# Canon Digital SLR, best to worst



## atp_design (Feb 22, 2008)

Im in the market for a Canon Digital SLR and am currently doing my own research into what is good and whats not so good etc. Bottom line is price and value for money.

Can someone please let me know what is the best Canon DSLR and whats at the other end of the scale. If this info has already been provided im happy to  look at the link. 

Cheers


----------



## SBlanca (Feb 22, 2008)

i wouldnt know whats the best/worst, but you could make an idea from the prices...

before i got my 400D i was told that for the price its the best, i trust the dude who told me and the camera is working very well for me so..


----------



## atp_design (Feb 22, 2008)

Another question, are Tamron lenses better than the standard Canon ones ?


----------



## usayit (Feb 22, 2008)

No way to answer that question....  Thats like assuming all Hondas are better than Toyotas...  You can argue that the Civic is better than the Corolla but you can't generalize by brand.

There are some Tamrons that will out perform the regular consumer level Canons and there are some that will out perform the Tamrons.   What I can say without a doubt is that the Canon line is much more diverse in its offerings than what Tamron has on their lineup.


----------



## Alex_B (Feb 22, 2008)

Bad and good always depends on the purpose it will be used for.

The 1Ds Mark III is certainly the current flagship of Canon. But for a  travel-shooter it might be too large and heavy.


----------



## Tayfun (Feb 22, 2008)

From your question I think that you are new to photography and cameras. So as this question seems not to have a true answer, I guess you will choose Canon EOS 400D (or can wait for 450D) if your brand selection is Canon. If your budget allows better you can jump to Canon EOS 40D which is upper level entrance DSLR. At the otherhand maybe you must spend more money for glass and at the beginning can buy lower price body.
About Tamron and Canon lens, not better or worse but Tamron make good and reasonable priced lenses also Sigma does.
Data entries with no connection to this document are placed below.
-- ==== Sys2Proof/Machine/Types.lean ====
section
/-! DEFINITION. The parts of the machine's state that belong to strands, cores, homes, gangs and accesses under way. All of
it is plain data. -/

namespace Sys2Proof.Machine

/-! ### Faults of strands (R377) -/

/-- The cause codes of R377. -/
inductive Cause where
  | undef | misEntry | dead | priv | align | range | slot | absent | prot | group | hostPage | memErr | poison
  | regLimit | tagLimit | ringLimit | ldwLimit | conflict | window | gather | fpTrap | emptyIv | trap
  deriving DecidableEq, Repr

/-- The code of a cause (R377). -/
def Cause.code : Cause → Nat
  | .undef => 0x01 | .misEntry => 0x02 | .dead => 0x03 | .priv => 0x04 | .align => 0x05 | .range => 0x06 | .slot => 0x07
  | .absent => 0x11 | .prot => 0x12 | .group => 0x13 | .hostPage => 0x14 | .memErr => 0x20 | .poison => 0x21
  | .regLimit => 0x30 | .tagLimit => 0x31 | .ringLimit => 0x32 | .ldwLimit => 0x33 | .conflict => 0x40 | .window => 0x41
  | .gather => 0x42 | .fpTrap => 0x50 | .emptyIv => 0x51 | .trap => 0x60

/-- A fault with what `ctl.taddr` and `ctl.tinfo` receive (R377, R380). -/
structure FaultRec where
  cause : Cause
  addr : Word
  info : Word
  deriving DecidableEq, Repr

/-- A failure of an access after its issue (R255): cause, the access's virtual address and its instruction's PC. -/
structure Failure where
  cause : Cause
  va : Word
  pc : Word
  deriving DecidableEq, Repr

/-! ### Registers of a strand -/

/-- Fill state of an `s` or `iv` register (R15). `failed` is empty with no reply pending after the reply reported a failure
that no instruction has met yet (R255). -/
inductive Fill where
  | full | empty | pending | failed (f : Failure) | dead
  deriving DecidableEq, Repr

/-- A predicate (R13): the three encodings that instructions write. -/
inductive Tri where
  | f | t | u
  deriving DecidableEq, Repr

/-- The strand-scoped control registers (R28), each with the bits it can hold (R102). -/
structure Ctl where
  fpm : BitVec 4 := 0
  fpf : BitVec 6 := 0
  /-- Bits 15:8 NTH, 3 TE, 2 NI, 1 EM, 0 NP; 7:4 read 0 (R71). -/
  ist : BitVec 16 := 0x0400
  vl : Nat := 2048
  wlim : BitVec 32 := 4096
  tvec : Word := 0
  /-- Bits 10:9 LEN, 8 UP, 7:0 CAUSE (R379). -/
  tcause : BitVec 11 := 0
  tinfo : Word := 0
  taddr : Word := 0
  tpc : Word := 0
  mig : BitVec 8 := 8
  nant : Bool := false
  satc : Word := 0
  quantum : BitVec 16 := 64
  deriving DecidableEq, Repr

/-- What a launch fixes for a strand (R26, R177): the identity registers that never change, its gang, and its mode
(R451). -/
structure Ident where
  gang : Nat := 0
  die : Nat := 0
  node : Nat := 0
  arg : Word := 0
  gx : Nat := 0
  gy : Nat := 0
  gw : Nat := 0
  gh : Nat := 0
  nstr : Nat := 0
  sidx : Nat := 0
  ext0 : Nat := 0
  ext1 : Nat := 0
  org0 : Nat := 0
  org1 : Nat := 0
  win : Word := 0
  amend : Word := 0
  /-- The strand belongs to a STEP gang (R170). -/
  step : Bool := false
  /-- The strand runs in system mode (R451). -/
  system : Bool := false
  deriving DecidableEq, Repr

/-- Where a strand is: in a slot, or a context that is ready, parked or on its way (R166, R240), or stopped by a
pre-emption (R393): in its slot or as a context, or in a save area. -/
inductive Place where
  | slot (n : Nat) | ready | parked | migrating (home : Nat) | stopped (slot : Option Nat) (atCkpt : Bool) | saved
  deriving DecidableEq, Repr

/-- The fetch of the instruction at the PC (R454). -/
inductive Fetch where
  /-- Not started. -/
  | idle
  /-- Under way; the request of the part under way is `req`. -/
  | flight (req : Nat)
  /-- The head at the end of a line has been read; the read of its continuation has not started (R38). -/
  | half (h : Half)
  /-- Started while the strand awaits the answer to its instruction, and waiting for a miss of the strand's core or for a block absent from
  its home (R228, R244): its address, whether it is a miss, the virtual page or block, and a head that has been read. -/
  | held (va : Word) (miss : Bool) (n : Nat) (h : Option Half)
  /-- Returned: the halfword at the PC and, when that is a head, the halfword after it. -/
  | ready (h : Half) (c : Option Half)
  /-- Returned with a fault of the fetch (R36, R37). -/
  | fault (f : FaultRec)
  deriving DecidableEq, Repr

/-- What is kept of a fetch when its strand leaves its slot: a head that has been read is not read again (R454). -/
def Fetch.kept : Fetch → Fetch
  | .half h => .half h
  | .held _ _ _ (some h) => .half h
  | _ => .idle
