-- ==== Sys2Proof/Machine/Float.lean ====
section
/-! DEFINITION. The scalar float instructions and conversions (R87-R94). -/

namespace Sys2Proof.Machine

/-- `ctl.fpm.RM` (R60). -/
def fpmRm (m : BitVec 4) : RM :=
  match m.toNat % 4 with
  | 0 => .rne
  | 1 => .rtz
  | 2 => .rdn
  | _ => .rup

/-- The rounding controls of `ctl.fpm` (R60). -/
def fpmRnd (m : BitVec 4) : Rnd := { rm := fpmRm m, fzi := m.getLsbD 2, fzo := m.getLsbD 3 }

/-- The rounding controls of a scalar float instruction (R49, R61): FZI and FZO apply whichever mode is in force. -/
def Strand.rnd (c : Strand) (r : FRound) : Rnd :=
  let x := fpmRnd c.ctl.fpm
  match r with
  | .fpm => x
  | .rne => { x with rm := .rne }
  | .rdn => { x with rm := .rdn }
  | .rup => { x with rm := .rup }

/-- The format of a precision field (R87). -/
def precFF : Prec → FF
  | .f32 => .f32
  | .f64 => .f64

/-- The strand retires with flags and saturated elements, which enter its gang's flags as well (R64-R66). -/
def State.retireFp (s : State) (c : Strand) (fl : BitVec 6) (sat : Nat) : State :=
  (s.setCur (c.noteFp fl sat)).noteGang c.ident.gang fl false

/-- A two-source float instruction (R88, R89): `f` gets the rounding controls and both values' patterns. -/
def float2 (o : OpRRR) (r : FRound) (f : Rnd → Nat → Nat → FR) : State → Out :=
  run 4 fun s => do
    let c := s.cur
    let x ← readS c o.a
    let y ← readS c o.b
    needFree c (.s o.d)
    let v := f (c.rnd r) x.toNat y.toNat
    .ok (s.retireFp ((((c.markS o.a o.la).markS o.b o.lb).writeS o.d (BitVec.ofNat 64 v.bits)).advance 4) v.fl v.sat)

/-- The sources of a two-source float instruction. -/
def rrrOf (o : OpF2) : OpRRR := ⟨o.d, o.a, o.b, o.la, o.lb⟩

/-- A float operand as it is read: its low bits (R54), and a subnormal as a zero under FZI (R61). -/
def precRead (p : Prec) (r : Rnd) (x : Nat) : FVal := (precFF p).valZ r.fzi (x % 2 ^ (precFF p).width)

/-- `FADD` (R88). -/
def execFadd (o : OpF2) (s : State) : Out :=
  float2 (rrrOf o) o.r (fun r x y => (precFF o.prec).addV r (precRead o.prec r x) (precRead o.prec r y)) s
/-- `FSUB` (R88). -/
def execFsub (o : OpF2) (s : State) : Out :=
  float2 (rrrOf o) o.r (fun r x y => (precFF o.prec).addV r (precRead o.prec r x) (precRead o.prec r y).negate) s
/-- `FMUL` (R88). -/
def execFmul (o : OpF2) (s : State) : Out :=
  float2 (rrrOf o) o.r (fun r x y => (precFF o.prec).mulV r (precRead o.prec r x) (precRead o.prec r y)) s
/-- `FDIV` (R88). -/
def execFdiv (o : OpF2) (s : State) : Out :=
  float2 (rrrOf o) o.r (fun r x y => (precFF o.prec).divV r (precRead o.prec r x) (precRead o.prec r y)) s

/-- `FFMA` (R88): `d` is a third source, without a mark. -/
def execFfma (o : OpF2) (s : State) : Out :=
  run 4 (fun s => do
    let c := s.cur
    let x ← readS c o.a
    let y ← readS c o.b
    let z ← readS c o.d
    let r := c.rnd o.r
    let v := (precFF o.prec).fmaV r (precRead o.prec r x.toNat) (precRead o.prec r y.toNat) (precRead o.prec r z.toNat)
    .ok (s.retireFp ((((c.markS o.a o.la).markS o.b o.lb).writeS o.d (BitVec.ofNat 64 v.bits)).advance 4) v.fl v.sat)) s

/-- A one-source float instruction that writes an `s` register. -/
def float1 (o : OpRR) (r : FRound) (f : Rnd → Word → FR) : State → Out :=
  run 4 fun s => do
    let c := s.cur
    let x ← readS c o.a
    needFree c (.s o.d)
    let v := f (c.rnd r) x
    .ok (s.retireFp (((c.markS o.a o.la).writeS o.d (BitVec.ofNat 64 v.bits)).advance 4) v.fl v.sat)

/-- `FSQRT` (R88). -/
def execFsqrt (o : OpRR) (prec : Prec) (r : FRound) (s : State) : Out :=
  float1 o r (fun r x => (precFF prec).sqrtV r (precRead prec r x.toNat)) s

/-- `FMIN` (R89). -/
def execFmin (o : OpRRR) (prec : Prec) (s : State) : Out :=
  float2 o .fpm (fun r x y => (precFF prec).minMax r.fzi false (x % 2 ^ (precFF prec).width) (y % 2 ^ (precFF prec).width)) s
/-- `FMAX` (R89). -/
def execFmax (o : OpRRR) (prec : Prec) (s : State) : Out :=
  float2 o .fpm (fun r x y => (precFF prec).minMax r.fzi true (x % 2 ^ (precFF prec).width) (y % 2 ^ (precFF prec).width)) s

/-- The pattern of `FSGN` (R90): the magnitude of `x` with a sign made of both signs. -/
def FF.sgn (f : FF) (m : SgnMode) (x y : Nat) : Nat :=
  let top := f.width - 1
  let sx := x / 2 ^ top % 2 == 1
  let sy := y / 2 ^ top % 2 == 1
  let neg := match m with
    | .cp => sy
    | .neg => !sy
    | .xor => sx != sy
  x % 2 ^ top + (if neg then 2 ^ top else 0)

/-- `FSGN` (R90): copies bits and sets no flag. -/
def execFsgn (o : OpRRR) (prec : Prec) (m : SgnMode) (s : State) : Out :=
  float2 o .fpm (fun _ x y => ⟨(precFF prec).sgn m x y, 0, 0⟩) s

/-- A comparison of `FCMP` with the flags it raises (R91). -/
def fcmpVal (k : FCond) (a b : FVal) : Tri × BitVec 6 :=
  let nan := a.isNan || b.isNan
  let sig := flagIf (a.snan || b.snan) fNV
  let tf (x : Bool) : Tri := if x then .t else .f
  match k with
  | .eq => if nan then (.u, sig) else (tf (fCmpEq a b), 0)
  | .lt => if nan then (.u, fNV) else (tf (fCmpLt a b), 0)
  | .le => if nan then (.u, fNV) else (tf (!fCmpLt b a), 0)
  | .un => (tf nan, sig)

/-- `FCMP` (R91). -/
def execFcmp (k : FCond) (prec : Prec) (qd : QReg) (a b : SReg) (la lb : Bool) (s : State) : Out :=
  run 4 (fun s => do
    let c := s.cur
    let x ← readS c a
    let y ← readS c b
    let r := c.rnd .fpm
    let v := fcmpVal k (precRead prec r x.toNat) (precRead prec r y.toNat)
    .ok (s.retireFp ((((c.markS a la).markS b lb).writeQ qd v.1).advance 4) v.2 0)) s

/-- A float read by a conversion. -/
def FF.read (f : FF) (r : Rnd) (x : Word) : FVal := f.valZ r.fzi (x.toNat % 2 ^ f.width)

/-- The result of a conversion (R92, R93, R66). -/
def cvtVal (c : CvtCode) (r : Rnd) (x : Word) : FR :=
  match c with
  | .f32f64 => FF.f64.ofVal r (FF.f32.read r x)
  | .f64f32 => FF.f32.ofVal r (FF.f64.read r x)
  | .f32f16 => FF.f16.ofVal r (FF.f32.read r x)
  | .f16f32 => FF.f32.ofVal r (FF.f16.read r x)
  | .f32bf16 => FF.bf16.ofVal r (FF.f32.read r x)
  | .bf16f32 => FF.f32.ofVal r (FF.bf16.read r x)
  | .f32e4m3 => FF.e4m3.ofVal r (FF.f32.read r x)
  | .e4m3f32 => FF.f32.ofVal r (FF.e4m3.read r x)
  | .f32e5m2 => FF.e5m2.ofVal r (FF.f32.read r x)
  | .e5m2f32 => FF.f32.ofVal r (FF.e5m2.read r x)
  | .f32e2m1 => FF.e2m1.ofVal r (FF.f32.read r x)
  | .e2m1f32 => FF.f32.ofVal r (FF.e2m1.read r x)
  | .f64i64 => toInt 64 true r.rm (FF.f64.read r x)
  | .f64n64 => toInt 64 false r.rm (FF.f64.read r x)
  | .f32i32 => toInt 32 true r.rm (FF.f32.read r x)
  | .f32n32 => toInt 32 false r.rm (FF.f32.read r x)
  | .i64f64 => FF.f64.ofVal r (valOfInt x.toInt)
  | .n64f64 => FF.f64.ofVal r (valOfInt x.toNat)
  | .i64f32 => FF.f32.ofVal r (valOfInt x.toInt)
  | .n64f32 => FF.f32.ofVal r (valOfInt x.toNat)
  | .i64i32 => satInt 32 true x.toInt
  | .i64i16 => satInt 16 true x.toInt
  | .i64i8 => satInt 8 true x.toInt
  | .i64n32 => satInt 32 false x.toInt
  | .i64n16 => satInt 16 false x.toInt
  | .i64n8 => satInt 8 false x.toInt

/-- `CVT` (R92, R93), with the register moves of codes 26-31. -/
def execCvt (f : CvtForm) (s : State) : Out :=
  match f with
  | .conv k r d a la => float1 ⟨d, a, la⟩ r (cvtVal k) s
  | .toP d a la =>
    runStrand 4 (fun c => do
      let x ← readS c a
      .ok (((c.markS a la).writeP d (x.setWidth 32)).advance 4)) s
  | .ofP d a =>
    runStrand 4 (fun c => do
      needFree c (.s d)
      .ok ((c.writeS d ((c.pVal a).setWidth 64)).advance 4)) s
  | .toK hi d a la =>
    runStrand 4 (fun c => do
      let x ← readS c a
      let old := c.kVal d
      let new : BitVec 128 := if hi then x ++ old.extractLsb' 0 64 else old.extractLsb' 64 64 ++ x
      .ok (((c.markS a la).writeK d new).advance 4)) s
  | .ofK hi d a =>
    runStrand 4 (fun c => do
      needFree c (.s d)
      let x := c.kVal a
      .ok ((c.writeS d (if hi then x.extractLsb' 64 64 else x.extractLsb' 0 64)).advance 4)) s

/-- `FCLASS` (R94): classifies the pattern, ignoring FZI, and sets no flag. -/
def execFclass (o : OpRR) (prec : Prec) (s : State) : Out :=
  float1 o .fpm (fun _ x => ⟨2 ^ (precFF prec).classBit (x.toNat % 2 ^ (precFF prec).width), 0, 0⟩) s

end Sys2Proof.Machine
end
Canon has got very good lenses but are expensive. Also Canon lenses generally include optical stabilisation (IS) which is very usable option for photography. I own and like :hail:Tamron.
As a conclusion let me say that photographer makes the difference as anyone will agree I think. But my advice for you is to buy the better if you can


----------



## Mystwalker (Feb 22, 2008)

I believe Canon DSLR starts with XT and at the top is the 1DsMkIII.  I think pricing is about $400 through $8000 or something like that.

Never used/seen a Tamron lens so do not know if it's better then Canon.  Tamron lens cost less then Canon equavalent.  There is also Sigma which is probably same level as Tamron.

If you can wait a couple months (April?) there is a new Canon model coming out which should drop prices of XT & XTi - I believe it's called XSi.

For what I want to do, I consider the 40D best value - other models are too expensive, or fps is too low.  You have to make your own judgement on value.


----------